1Department of Public Health, William Paterson University of New Jersey, Wayne, NJ, United States

2Department of Mathematics, Lehman College, City University of New York, Bronx, NY, United States

Corresponding Author:

Zoe C Meleo-Erwin, MA, PhD

Department of Public Health

William Paterson University of New Jersey

300 Pompton Rd

University Hall, Suite 359 – Office 370

Wayne, NJ, 07470

United States

Phone: 1 9737202394


Background: The majority of American adults search for health and illness information on the internet.

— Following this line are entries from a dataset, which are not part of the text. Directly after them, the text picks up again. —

-- ==== Sys2Proof/Certificates/Slice0/Obligations.lean ====
section
/-!
DEFINITION. The statements for the provers: each says what the manual's rules promise of the machine. OBLIGATIONS.json
lists them with the rules they rest on. A hypothesis on a check (`s.checkEb e true = .ok ()`) says that the operand is
readable or writable as 20 R108-R116 require.
-/

open Sys2Proof Sys2Proof.Machine

/-! ### Arithmetic and logic -/

/-- 41 R380: `Add` and `Sub` of bytes and of words compute the result and the six flags, OF as the signed result that
does not fit. -/
def Obligations.AddAndSubFlagFunctions : Prop :=
  (∀ (a b : Byte) (c : Bool) (f : Flags),
    AddSays a b c f (addF a b c f).2 (addF a b c f).1 ∧ SubSays a b c f (subF a b c f).2 (subF a b c f).1) ∧
  (∀ (a b : Word) (c : Bool) (f : Flags),
    AddSays a b c f (addF a b c f).2 (addF a b c f).1 ∧ SubSays a b c f (subF a b c f).2 (subF a b c f).1)

/-- ADD and ADC complete in each of their nine forms: the sum goes to the first operand (ADC adds the old CF), the six
flags are those of the sum, nothing else changes. -/
def Obligations.AddAdcComplete : Prop :=
  ∀ s : State, Canonical s →
    (∀ e r, s.checkEb e true = .ok () →
      AddsEb (.addEbRb e r) s e (s.reg8 r) false ∧ AddsEb (.adcEbRb e r) s e (s.reg8 r) s.flags.cf) ∧
    (∀ e r, s.checkEw e true = .ok () →
      AddsEw (.addEwRw e r) s e (s.reg r) false ∧ AddsEw (.adcEwRw e r) s e (s.reg r) s.flags.cf) ∧
    (∀ r e, s.checkEb e false = .ok () →
      AddsEb (.addRbEb r e) s (.reg r) (s.getEb e) false ∧ AddsEb (.adcRbEb r e) s (.reg r) (s.getEb e) s.flags.cf) ∧
    (∀ r e, s.checkEw e false = .ok () →
      AddsEw (.addRwEw r e) s (.reg r) (s.getEw e) false ∧ AddsEw (.adcRwEw r e) s (.reg r) (s.getEw e) s.flags.cf) ∧
    (∀ b, AddsEb (.addAlDb b) s (.reg .al) b false ∧ AddsEb (.adcAlDb b) s (.reg .al) b s.flags.cf) ∧
    (∀ w, AddsEw (.addAxDw w) s (.reg .ax) w false ∧ AddsEw (.adcAxDw w) s (.reg .ax) w s.flags.cf) ∧
    (∀ e b, s.checkEb e true = .ok () →
      AddsEb (.addEbDb e b) s e b false ∧ AddsEb (.adcEbDb e b) s e b s.flags.cf) ∧
    (∀ e w, s.checkEw e true = .ok () →
      AddsEw (.addEwDw e w) s e w false ∧ AddsEw (.adcEwDw e w) s e w s.flags.cf) ∧
    (∀ e b, s.checkEw e true = .ok () →
      AddsEw (.addEwDb e b) s e (sext16 b) false ∧ AddsEw (.adcEwDb e b) s e (sext16 b) s.flags.cf)

/-- SUB and SBB complete in each of their nine forms. -/
def Obligations.SubSbbComplete : Prop :=
  ∀ s : State, Canonical s →
    (∀ e r, s.checkEb e true = .ok () →
      SubsEb (.subEbRb e r) s e (s.reg8 r) false ∧ SubsEb (.sbbEbRb e r) s e (s.reg8 r) s.flags.cf) ∧
    (∀ e r, s.checkEw e true = .ok () →
      SubsEw (.subEwRw e r) s e (s.reg r) false ∧ SubsEw (.sbbEwRw e r) s e (s.reg r) s.flags.cf) ∧
    (∀ r e, s.checkEb e false = .ok () →
      SubsEb (.subRbEb r e) s (.reg r) (s.getEb e) false ∧ SubsEb (.sbbRbEb r e) s (.reg r) (s.getEb e) s.flags.cf) ∧
    (∀ r e, s.checkEw e false = .ok () →
      SubsEw (.subRwEw r e) s (.reg r) (s.getEw e) false ∧ SubsEw (.sbbRwEw r e) s (.reg r) (s.getEw e) s.flags.cf) ∧
    (∀ b, SubsEb (.subAlDb b) s (.reg .al) b false ∧ SubsEb (.sbbAlDb b) s (.reg .al) b s.flags.cf) ∧
    (∀ w, SubsEw (.subAxDw w) s (.reg .ax) w false ∧ SubsEw (.sbbAxDw w) s (.reg .ax) w s.flags.cf) ∧
    (∀ e b, s.checkEb e true = .ok () →
      SubsEb (.subEbDb e b) s e b false ∧ SubsEb (.sbbEbDb e b) s e b s.flags.cf) ∧
    (∀ e w, s.checkEw e true = .ok () →
      SubsEw (.subEwDw e w) s e w false ∧ SubsEw (.sbbEwDw e w) s e w s.flags.cf) ∧
    (∀ e b, s.checkEw e true = .ok () →
      SubsEw (.subEwDb e b) s e (sext16 b) false ∧ SubsEw (.sbbEwDb e b) s e (sext16 b) s.flags.cf)

/-- CMP completes in each of its nine forms, on a readable operand: the flags of the difference, nothing stored. -/
def Obligations.CompareCompletes : Prop :=
  ∀ s : State,
    (∀ e r, s.checkEb e false = .ok () → Compares (.cmpEbRb e r) s (s.getEb e) (s.reg8 r)) ∧
    (∀ e r, s.checkEw e false = .ok () → Compares (.cmpEwRw e r) s (s.getEw e) (s.reg r)) ∧
    (∀ r e, s.checkEb e false = .ok () → Compares (.cmpRbEb r e) s (s.reg8 r) (s.getEb e)) ∧
    (∀ r e, s.checkEw e false = .ok () → Compares (.cmpRwEw r e) s (s.reg r) (s.getEw e)) ∧
    (∀ b, Compares (.cmpAlDb b) s (s.reg8 .al) b) ∧
    (∀ w, Compares (.cmpAxDw w) s (s.reg .ax) w) ∧
    (∀ e b, s.checkEb e false = .ok () → Compares (.cmpEbDb e b) s (s.getEb e) b) ∧
    (∀ e w, s.checkEw e false = .ok () → Compares (.cmpEwDw e w) s (s.getEw e) w) ∧
    (∀ e b, s.checkEw e false = .ok () → Compares (.cmpEwDb e b) s (s.getEw e) (sext16 b))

However, the quality and accuracy of this information are notoriously variable. With the advent of social media, US individuals have increasingly shared their own health and illness experiences, including those related to bariatric surgery, on social media platforms. Previous research has found that peer-to-peer requesting and giving of advice related to bariatric surgery on social media is common, that such advice is often presented in stark terms, and that the advice may not reflect patient standards of care. These previous investigations have helped to map bariatric surgery content on Facebook and YouTube.

Objective: This objective of this study was to document and compare weight loss surgery (WLS)–related content on Instagram in the months leading up to the COVID-19 pandemic and 1 year later.

Methods: We analyzed a total of 300 Instagram posts (50 posts per week for 3 consecutive weeks in late February and early March in both 2020 and 2021) uploaded using the hashtag #wls. Descriptive statistics were reported, and independent 1-tailed chi-square tests were used to determine if a post’s publication year statistically affected its inclusion of a particular type of content.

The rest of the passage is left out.